In cases where you would like to do a linguistic comparison, where the current culture does matter to you, use the CurrentCulture value in the StringComparison object. For instance, if you would like to create a sorted list of random user input values, you must use the CurrentCulture value. In the Turkish culture I is sorted before i whereas in the English culture i is sorted before I. But if I sort using the Ordinal value, I'll get a standard order that the values will appear in, no matter what the culture of the client is. But that is not what we want! Hence, your comparisons need to take the current culture into account. Usually the output data needs to be presented in the culture that is being used by the user while input data when being processed must be culture insensitive.
That brings us back to the original topic - using OrdinalIgnoreCase in ALL cases will not rid your code of intl bugs!
Comments
- Anonymous
December 14, 2005
"using OrdinalIgnoreCase in ALL cases will not rid your code of intl bugs!"
This is true but when unsure always use Ordinal or its variants as in OrdinalIgnoreCase. The reason is that culture sensitive comparisons/processing are required only in very limited scenario as in sorting tables in a piece of user interface. So bugs that arise due to over-use of Ordinal comparison are cosmetic and can be lived with. Whereas over-use of culture specific comparisons can lead to serious issues including security risks. See http://msdn.microsoft.com/netframework/default.aspx?pull=/library/en-us/dndotnet/html/StringsinNET20.asp for an example (search for "file:") - Anonymous
December 14, 2005
Agreed - this post has been written keeping in mind 2 things:
1. All your devs have read the paper I have in my blog and this is old hat.
2. FxCop rules codify the guidelines and hence it is unlikely the default overloads are used.

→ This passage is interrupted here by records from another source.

/-- With no held write, the oldest command starts if its context is neither frozen nor busy: a call leaves the queue
with its routine at its entry, its region zeroed under ZI, if its places and bands stand; another command takes its
whole effect. A finished command completes under its number. A routine that must freeze rests at a freeze point (an
mdrain only for mfreeze). A seal of n unpoisoned plain bytes whose bands join writes header, ciphertext and tag, in
the joined band with the form bit, and completes. An illegal generator, micro- or Trimmer word takes the context off
its front end, and an unmapped generator fetch parks the Milliner with T21. (R52, R85, R107, R180, R182, R189, R191,
R193, R206, R377, R378, R379.) -/
def Obligations.UnitsStartFreezeAndComplete : Prop :=
  ∀ (s : State) (fe : FeId) (core : CoreId) (cmd : MCmd) (rest : List MCmd) (r : MRun) (m : Mat) (spm : Spm) (flags : BitVec 4)
    (rout : BitVec 6) (k : BitVec 16) (x : CipherCmd) (crest : List CipherCmd) (key : BitVec 256) (band : Band) (w : BitVec 32),
    let n := core.toNat
    let c := s.ctx fe
    let p : Params := cmd.m.map (·.val)
    let units := regionUnits p (algDim cmd.tab)
    let e := mget 0#13 (s.core (coreOf cmd.fe)).rtab rout.toNat
    let gone (t : State) : Prop := isBound (t.ctx fe) = false
    ((fe = feA core ∨ fe = feB core) →
      (cmd.fe = fe → (s.core n).held = [] → (s.core n).mq = cmd :: rest → (∀ q ∈ rest, q.fe ≠ fe ∨ q.num ≠ cmd.num) →
        (s.mat (feA core)).saved = [] → (s.mat (feB core)).saved = [] → wantsFreeze c = false → c.eng.mat.run = none →
        (cmd.kind = .call flags rout k → e.getLsbD 12 = true → flags.getLsbD 3 = false → cmd.mixed = false →
          mcallPlacesOk s fe p (algDim cmd.tab) = true →
          bandOf (cmd.band :: (List.range units).map (fun u =>
            unitBand (if flags.getLsbD 1 then zeroUnits c.eng.mat (pmAUB p) units c.band else c.eng.mat) (pmAUB p + u))) = some band →
          ∃ (t : State) (q : MRun), exec (.matrixCommandStart core) s = .next t ∧ (t.core n).mq = rest ∧
            (t.ctx fe).eng.mat.run = some q ∧ q.cmd = cmd ∧ q.phase = .words ∧ q.mpc = e.toNat % 4096 ∧ q.band = band ∧
            (∀ j, accWord (t.ctx fe).eng.mat j =
              if flags.getLsbD 1 = true ∧ 1024 * pmAUB p ≤ j ∧ j < 1024 * (pmAUB p + units) then 0#32 else accWord c.eng.mat j)) ∧
        ((cmd.kind = .zero ∨ cmd.kind = .drainRaw ∨ cmd.kind = .fill ∨ ∃ row, cmd.kind = .tload row) → plainCmd c cmd = .ok m spm →
          ∃ (t : State) (q : MRun), exec (.matrixCommandStart core) s = .next t ∧ (t.core n).mq = rest ∧ q.phase = .finished ∧
            q.cmd = cmd ∧ (t.ctx fe).eng.mat = { m with run := some q } ∧ (t.ctx fe).spm = spm)) ∧
      (c.eng.mat.bypass = none → c.eng.mat.run = some r → r.phase = .finished →
        (∀ q, (s.ctx (otherFe fe)).eng.mat.bypass = some q → q.fail = none) →
        ∃ t, exec (.matrixCommandComplete core) s = .next t ∧ (t.ctx fe).eng.mat.run = none ∧
          ((t.ctx fe).timeline 2#2).done = r.cmd.num ∧ (t.ctx fe).eng.mat.acc = c.eng.mat.acc ∧ SameMemory s t) ∧
      (c.eng.cipher = x :: crest → isBound c = true → c.eng.cipherRun = true →
        (s.ctx (otherFe fe)).eng.cipher = [] → vget none c.keys x.k = some key → x.isSeal = true → x.dst.toNat % 256 = 0 →
        let lines := (spmRangeLines x.src.toNat x.n.toNat).map (spmLine c.engineSpm)
        let hdr := sealHeader x.ctr c.ident.bid x.k band x.n.toNat
        let out := gcmEncrypt key (sealIv c.ident.bid.toNat x.ctr.toNat) hdr (spmBytesAt c.engineSpm x.src.toNat x.n.toNat)
        bandOf (lines.map (·.band)) = some band → (∀ l ∈ lines, l.form = false) → spmRangePoison c.engineSpm x.src.toNat x.n.toNat = false →
        ∃ t, exec (.cipherCommandComplete core) s = .next t ∧ ((t.ctx fe).timeline 3#2).done = x.num ∧
          (t.ctx fe).eng.cipher = crest ∧ SameMemory s t ∧
          ∀ j b, (hdr ++ out.1 ++ out.2)[j]? = some b →
            spmByte (t.ctx fe).spm (x.dst.toNat + j) = b ∧ (spmLine (t.ctx fe).spm ((x.dst.toNat + j) / 256)).band = band ∧
            (spmLine (t.ctx fe).spm ((x.dst.toNat + j) / 256)).form = true)) ∧
    (c.eng.mat.run = some r → wantsFreeze c = true → r.phase ≠ .finished → r.atFreezePoint = true → r.holds c = true →
      exec (.freezePointReached fe) s = .next (s.modCtx fe (fun c => { c with
        eng := { c.eng with mat := { c.eng.mat with run := some { r with frozen := true } } }
        frz := if c.frz = .mfreeze then .none else c.frz }))) ∧
    (∃ t, exec (.illegalMillinerWord fe w) s = .next t ∧ gone t) ∧
    (∃ t, exec (.generatorFetchFault fe) s = .next t ∧ (t.ctx fe).gen = { c.gen with stat := .parked .t21 } ∧
      (t.ctx fe).life = c.life ∧ (t.ctx fe).regs = c.regs) ∧
    (c.eng.mat.run = some r → r.phase = .words → r.frozen = false → r.indr = false →
      ∃ t, exec (.illegalMicroWord fe w) s = .next t ∧ gone t) ∧
    (c.eng.mat.active = some r → draining r = true → ∃ t, exec (.illegalTrimmerWord fe w) s = .next t ∧ gone t)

So, culture specific comparisons are in essence an exception to the rule while using OrdinalIgnoreCase is more of a general rule. What I want to draw attention to, is to the exception, not the rule. :) - Anonymous
March 02, 2006
> Usually the output data needs to be presented in the culture that is being used by the user while input data when being processed must be culture insensitive.
Not necessarily, Anu :-)
Like you, I always end up with the recommendation that you need two Comparers - one for the display and one to handle the data as most appopriate based on its meaning/usage.
You don't want to use the same comparer (maybe like CurrentCulture) to sort a list of files and to check if they can be saved in the same folder ... ;-)
But in some cases those comparisons might actually be the same. It all depends on what kind of data you are handling.
And the rule "always use Ordinal because it's safer" it's (a) not always true and (b) not very well accepted worldwide.
Aldo
p.s. - and if this were not comlpex enough, you could always think to add a database server and it's collation problems ;-)